I don't mean to minimize your pain. I've spun around in the same sort of thing in a 20 year marriage. It's horrible and it wreaks havoc with your self-esteem. But it occurred to me (and I try to hold on to this) that it's not about me, and it can only hurt me if I climb into his denial and believe it's true, too.

Hugs to you.
This is excellent advice!

I used to get very hurt by the things my husband said. He literally - and he has even admitted this - tries so hard to think of exactly what to say, tries to think of what would hurt me the most! What an a55#0!@!!!

At first, it hurt SO BAD... honestly, though, now it just really doesn't, 99% of the time. Because I know he is just trying to hurt me. I know he is saying outrageous things to deflect all negative attention away from whatever dumb s#!t he is pulling at the moment. I know he is shifting blame from him to me.

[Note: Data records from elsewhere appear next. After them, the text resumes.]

-- ==== Sys2Proof/Certificates/Slice0/Obligations.lean ====
section
/-! DEFINITION. The statements for the provers: what each transaction, micro-operation and code row does, the encodings, the
invariant every step keeps, the rules over all instructions, the laws of the numeric utilities, and bounded runs. Each
docstring names the rules a statement formalises. -/

open Sys2Proof Sys2Proof.Machine

/-! ### Transactions -/

/-- 70_reset_and_hazards.md R410: RESET in any position sets every piece of state to the value of the table, Mem to
MEM_AT_RESET, and keeps the trace; the words still to come and the parameters are kept (the model's fields, log 1 and 2). -/
def Obligations.ResetSetsEveryPieceOfState : Prop :=
  ∀ s : State, ∃ t : State, exec .reset s = .next t
    ∧ t.seq = ⟨.idle, 0⟩ ∧ t.drainRet = ⟨.idle, 0⟩ ∧ t.drainFrames = 0
    ∧ t.tickPending = false ∧ t.calDiv = 0 ∧ t.cbKind = .none
    ∧ (∀ r ∈ [t.refC, t.refP, t.refPrev], r.pos = ⟨0, 0⟩ ∧ r.onoff = 0)
    ∧ (∀ q ∈ [t.meas, t.measPrev], q.pos = ⟨0, 0, 0⟩ ∧ q.turns = ⟨0, 0, 0⟩ ∧ q.curr = ⟨0, 0⟩ ∧ q.volt = 0)
    ∧ t.mem = s.cfg.memAtReset
    ∧ t.framer.fstate = .waitStart ∧ t.framer.win = ⟨0, 0, 0⟩ ∧ t.framer.forMe = false
    ∧ t.framer.flen = 0 ∧ t.framer.fidx = 0 ∧ (∀ a, memRead t.framer.fbuf a = 0) ∧ t.framer.unloadCnt = 0
    ∧ (∀ a, memRead t.rxc.buf a = 0) ∧ t.rxc.len = 0 ∧ t.rxc.ready = false
    ∧ t.rxFlag = false ∧ t.rxEnabled = true
    ∧ t.pid = { posInt := ⟨0, 0⟩, posEprev := ⟨0, 0⟩, currInt := ⟨0, 0⟩, currEprev := ⟨0, 0⟩ }
    ∧ t.enc.last = ⟨0, 0, 0⟩ ∧ t.enc.noise = ⟨0, 0, 0⟩ ∧ t.enc.resetLast = true
    ∧ t.filt = ⟨0, 0⟩
    ∧ t.drive = { pwmLimit := 0, sign := ⟨.pos, .pos⟩, dir := ⟨false, false⟩, mag := ⟨0, 0⟩ }
    ∧ t.cal = { phase := .stop, pause := 0, saved := { kp := 0, ki := 0, kd := 0 }, savedOnoff := 0 }
    ∧ t.ports.encWord = ⟨0, 0, 0⟩ ∧ t.ports.adcRaw = ⟨0, 0, 0⟩ ∧ t.ports.adcReady = false ∧ t.ports.rxFifo = []
    ∧ t.driveEn = 0 ∧ t.ports.flowctl = true
    ∧ t.trace = s.trace ∧ t.txns = s.txns ∧ t.cfg = s.cfg

/-- 40_scheduler.md R170: TIMER sets the request bit in every position, and nothing else; a second TIMER is absorbed. -/
def Obligations.TimerRequestsATick : Prop :=
  ∀ s : State, exec .timer s = .next { s with tickPending := true }
    ∧ exec .timer { s with tickPending := true } = .next { s with tickPending := true }

/-- 47_host_interface.md R368: RXB appends the byte unless the FIFO is full, and sets the flag in both cases. -/
def Obligations.RxbAppendsOrLosesTheByte : Prop :=
  ∀ (b : Byte) (s : State),
    exec (.rxb b) s = .next
      (if s.ports.rxFifo.length < s.cfg.rxFifoDepth then
        { s with rxFlag := true, ports := { s.ports with rxFifo := s.ports.rxFifo ++ [b] } }
      else { s with rxFlag := true })

/-- 47_host_interface.md R369, R370: ENC and ADC latch their word at their index, ADCDONE sets the ready bit; nothing else
changes. -/
def Obligations.EncoderAndAnalogInputsAreLatched : Prop :=
  ∀ (k : Fin 3) (w : W32) (v : W16) (s : State),
    exec (.enc (BitVec.ofNat 8 k.val) w) s = .next { s with ports := { s.ports with encWord := s.ports.encWord.set k w } }
    ∧ exec (.adc (BitVec.ofNat 8 k.val) v) s = .next { s with ports := { s.ports with adcRaw := s.ports.adcRaw.set k v } }
    ∧ exec .adcdone s = .next { s with ports := { s.ports with adcReady := true } }
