-- ==== Sys2Proof/Laws/Encoder.lean ====
section
/-! SUPPORT. What the encoder step can do (43_encoder.md). -/

namespace Sys2Proof

/-- The angle field as the shift and mask of 43_encoder.md R252. -/
theorem angle16_eq (shift bits : Nat) (w : W32) :
    angle16 shift bits w = ((w.toNat >>> shift) &&& (2 ^ bits - 1)) <<< (16 - bits) := by
  unfold angle16
  rw [Nat.and_two_pow_sub_one_eq_mod, Nat.shiftRight_eq_div_pow, Nat.shiftLeft_eq]

@[simp] theorem q3_eq : q3 = 49152 := by decide

@[simp] theorem q1_eq : q1 = 16384 := by decide

end Sys2Proof

namespace Sys2Proof.Machine

open Sys2Proof

/-- The reset of the last-known values happens once, and clears its flag (43_encoder.md R250). -/
theorem clearLast_eq (s : State) :
    clearLast s =
      { s with
        enc := { s.enc with last := if s.enc.resetLast = true then ⟨0, 0, 0⟩ else s.enc.last, resetLast := false } } := by
  unfold clearLast
  by_cases h : s.enc.resetLast = true
  · simp [h]
  · have h' : s.enc.resetLast = false := by simpa using h
    rw [if_neg h, if_neg h, show ({ s.enc with last := s.enc.last, resetLast := false } : EncRegs) = s.enc by rw [← h']]

/-- A valid sample changes its own sensor's noise counter, last angle, turns and position only (43_encoder.md R256). -/
theorem unwrapSample_frame (k : Fin 3) (raw : W16) (s : State) :
    ∃ n l t p, unwrapSample k raw s =
      { s with
        enc := { s.enc with noise := s.enc.noise.set k n, last := s.enc.last.set k l }
        meas := { s.meas with turns := s.meas.turns.set k t, pos := s.meas.pos.set k p } } := by
  unfold unwrapSample
  extract_lets delta t n _e
  split
  · exact ⟨_, _, _, _, rfl⟩
  · split
    · exact ⟨_, _, _, _, rfl⟩
    · split
      · split
        · refine ⟨n, s.enc.last.get k, s.meas.turns.get k, s.meas.pos.get k, ?_⟩
          simp only [Three.set_get]
          rfl
        · exact ⟨_, _, _, _, rfl⟩
      · exact ⟨_, _, _, _, rfl⟩

theorem encoderUpdate_seq (k : Fin 3) (s : State) : (encoderUpdate k s).seq = s.seq := by
  unfold encoderUpdate
  extract_lets s1 w
  have h1 : s1.seq = s.seq := by simp only [s1, clearLast_eq]
  split
  · obtain ⟨n, l, t, p, h⟩ := unwrapSample_frame k
      (rawAngle s1.cfg.encShift s1.cfg.encBits (s1.mem.encOff.get k) w) s1
    rw [h]; exact h1
  · exact h1

end Sys2Proof.Machine
end

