/-! ### `putRxEnabled` -/

@[simp] theorem State.putRxEnabled_seq (s : State) (v : Bool) : (s.putRxEnabled v).seq = s.seq := rfl
@[simp] theorem State.putRxEnabled_drainRet (s : State) (v : Bool) : (s.putRxEnabled v).drainRet = s.drainRet := rfl
@[simp] theorem State.putRxEnabled_drainFrames (s : State) (v : Bool) : (s.putRxEnabled v).drainFrames = s.drainFrames := rfl
@[simp] theorem State.putRxEnabled_tickPending (s : State) (v : Bool) : (s.putRxEnabled v).tickPending = s.tickPending := rfl
@[simp] theorem State.putRxEnabled_calDiv (s : State) (v : Bool) : (s.putRxEnabled v).calDiv = s.calDiv := rfl
@[simp] theorem State.putRxEnabled_cbKind (s : State) (v : Bool) : (s.putRxEnabled v).cbKind = s.cbKind := rfl
@[simp] theorem State.putRxEnabled_refC (s : State) (v : Bool) : (s.putRxEnabled v).refC = s.refC := rfl
@[simp] theorem State.putRxEnabled_refP (s : State) (v : Bool) : (s.putRxEnabled v).refP = s.refP := rfl
@[simp] theorem State.putRxEnabled_refPrev (s : State) (v : Bool) : (s.putRxEnabled v).refPrev = s.refPrev := rfl
@[simp] theorem State.putRxEnabled_meas (s : State) (v : Bool) : (s.putRxEnabled v).meas = s.meas := rfl
@[simp] theorem State.putRxEnabled_measPrev (s : State) (v : Bool) : (s.putRxEnabled v).measPrev = s.measPrev := rfl
@[simp] theorem State.putRxEnabled_mem (s : State) (v : Bool) : (s.putRxEnabled v).mem = s.mem := rfl
@[simp] theorem State.putRxEnabled_framer (s : State) (v : Bool) : (s.putRxEnabled v).framer = s.framer := rfl
@[simp] theorem State.putRxEnabled_rxc (s : State) (v : Bool) : (s.putRxEnabled v).rxc = s.rxc := rfl
@[simp] theorem State.putRxEnabled_rxFlag (s : State) (v : Bool) : (s.putRxEnabled v).rxFlag = s.rxFlag := rfl
@[simp] theorem State.putRxEnabled_rxEnabled (s : State) (v : Bool) : (s.putRxEnabled v).rxEnabled = v := rfl
@[simp] theorem State.putRxEnabled_pid (s : State) (v : Bool) : (s.putRxEnabled v).pid = s.pid := rfl
@[simp] theorem State.putRxEnabled_enc (s : State) (v : Bool) : (s.putRxEnabled v).enc = s.enc := rfl
@[simp] theorem State.putRxEnabled_filt (s : State) (v : Bool) : (s.putRxEnabled v).filt = s.filt := rfl
@[simp] theorem State.putRxEnabled_drive (s : State) (v : Bool) : (s.putRxEnabled v).drive = s.drive := rfl
@[simp] theorem State.putRxEnabled_cal (s : State) (v : Bool) : (s.putRxEnabled v).cal = s.cal := rfl
@[simp] theorem State.putRxEnabled_ports (s : State) (v : Bool) : (s.putRxEnabled v).ports = s.ports := rfl
@[simp] theorem State.putRxEnabled_trace (s : State) (v : Bool) : (s.putRxEnabled v).trace = s.trace := rfl
@[simp] theorem State.putRxEnabled_txns (s : State) (v : Bool) : (s.putRxEnabled v).txns = s.txns := rfl
@[simp] theorem State.putRxEnabled_cfg (s : State) (v : Bool) : (s.putRxEnabled v).cfg = s.cfg := rfl

/-! ### `putTickPending` -/

@[simp] theorem State.putTickPending_seq (s : State) (v : Bool) : (s.putTickPending v).seq = s.seq := rfl
@[simp] theorem State.putTickPending_drainRet (s : State) (v : Bool) : (s.putTickPending v).drainRet = s.drainRet := rfl
@[simp] theorem State.putTickPending_drainFrames (s : State) (v : Bool) : (s.putTickPending v).drainFrames = s.drainFrames := rfl
@[simp] theorem State.putTickPending_tickPending (s : State) (v : Bool) : (s.putTickPending v).tickPending = v := rfl
@[simp] theorem State.putTickPending_calDiv (s : State) (v : Bool) : (s.putTickPending v).calDiv = s.calDiv := rfl
@[simp] theorem State.putTickPending_cbKind (s : State) (v : Bool) : (s.putTickPending v).cbKind = s.cbKind := rfl
@[simp] theorem State.putTickPending_refC (s : State) (v : Bool) : (s.putTickPending v).refC = s.refC := rfl
@[simp] theorem State.putTickPending_refP (s : State) (v : Bool) : (s.putTickPending v).refP = s.refP := rfl
@[simp] theorem State.putTickPending_refPrev (s : State) (v : Bool) : (s.putTickPending v).refPrev = s.refPrev := rfl
@[simp] theorem State.putTickPending_meas (s : State) (v : Bool) : (s.putTickPending v).meas = s.meas := rfl
@[simp] theorem State.putTickPending_measPrev (s : State) (v : Bool) : (s.putTickPending v).measPrev = s.measPrev := rfl
@[simp] theorem State.putTickPending_mem (s : State) (v : Bool) : (s.putTickPending v).mem = s.mem := rfl
@[simp] theorem State.putTickPending_framer (s : State) (v : Bool) : (s.putTickPending v).framer = s.framer := rfl
@[simp] theorem State.putTickPending_rxc (s : State) (v : Bool) : (s.putTickPending v).rxc = s.rxc := rfl
@[simp] theorem State.putTickPending_rxFlag (s : State) (v : Bool) : (s.putTickPending v).rxFlag = s.rxFlag := rfl
@[simp] theorem State.putTickPending_rxEnabled (s : State) (v : Bool) : (s.putTickPending v).rxEnabled = s.rxEnabled := rfl
@[simp] theorem State.putTickPending_pid (s : State) (v : Bool) : (s.putTickPending v).pid = s.pid := rfl
@[simp] theorem State.putTickPending_enc (s : State) (v : Bool) : (s.putTickPending v).enc = s.enc := rfl
@[simp] theorem State.putTickPending_filt (s : State) (v : Bool) : (s.putTickPending v).filt = s.filt := rfl
@[simp] theorem State.putTickPending_drive (s : State) (v : Bool) : (s.putTickPending v).drive = s.drive := rfl
@[simp] theorem State.putTickPending_cal (s : State) (v : Bool) : (s.putTickPending v).cal = s.cal := rfl
@[simp] theorem State.putTickPending_ports (s : State) (v : Bool) : (s.putTickPending v).ports = s.ports := rfl
@[simp] theorem State.putTickPending_trace (s : State) (v : Bool) : (s.putTickPending v).trace = s.trace := rfl
@[simp] theorem State.putTickPending_txns (s : State) (v : Bool) : (s.putTickPending v).txns = s.txns := rfl
@[simp] theorem State.putTickPending_cfg (s : State) (v : Bool) : (s.putTickPending v).cfg = s.cfg := rfl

In other words, rest assured he doesn't say such ridiculous and hurtful things because he really believes or means them - he is merely trying to shift the attention from him being such an a55. This is the truth.

It really is the truth.

If you understand this truth not just intellectually, but also in your heart, his power over you and his power to hurt your feelings will disappear.

Oh - and not giving a crap about him anymore will help too. I have gotten to the point with my husband where I am definitely going to leave, I just have a long road of getting everything set up ahead of me, so I don't care about his drama nearly as much as I used to.

Hugs!

Peace.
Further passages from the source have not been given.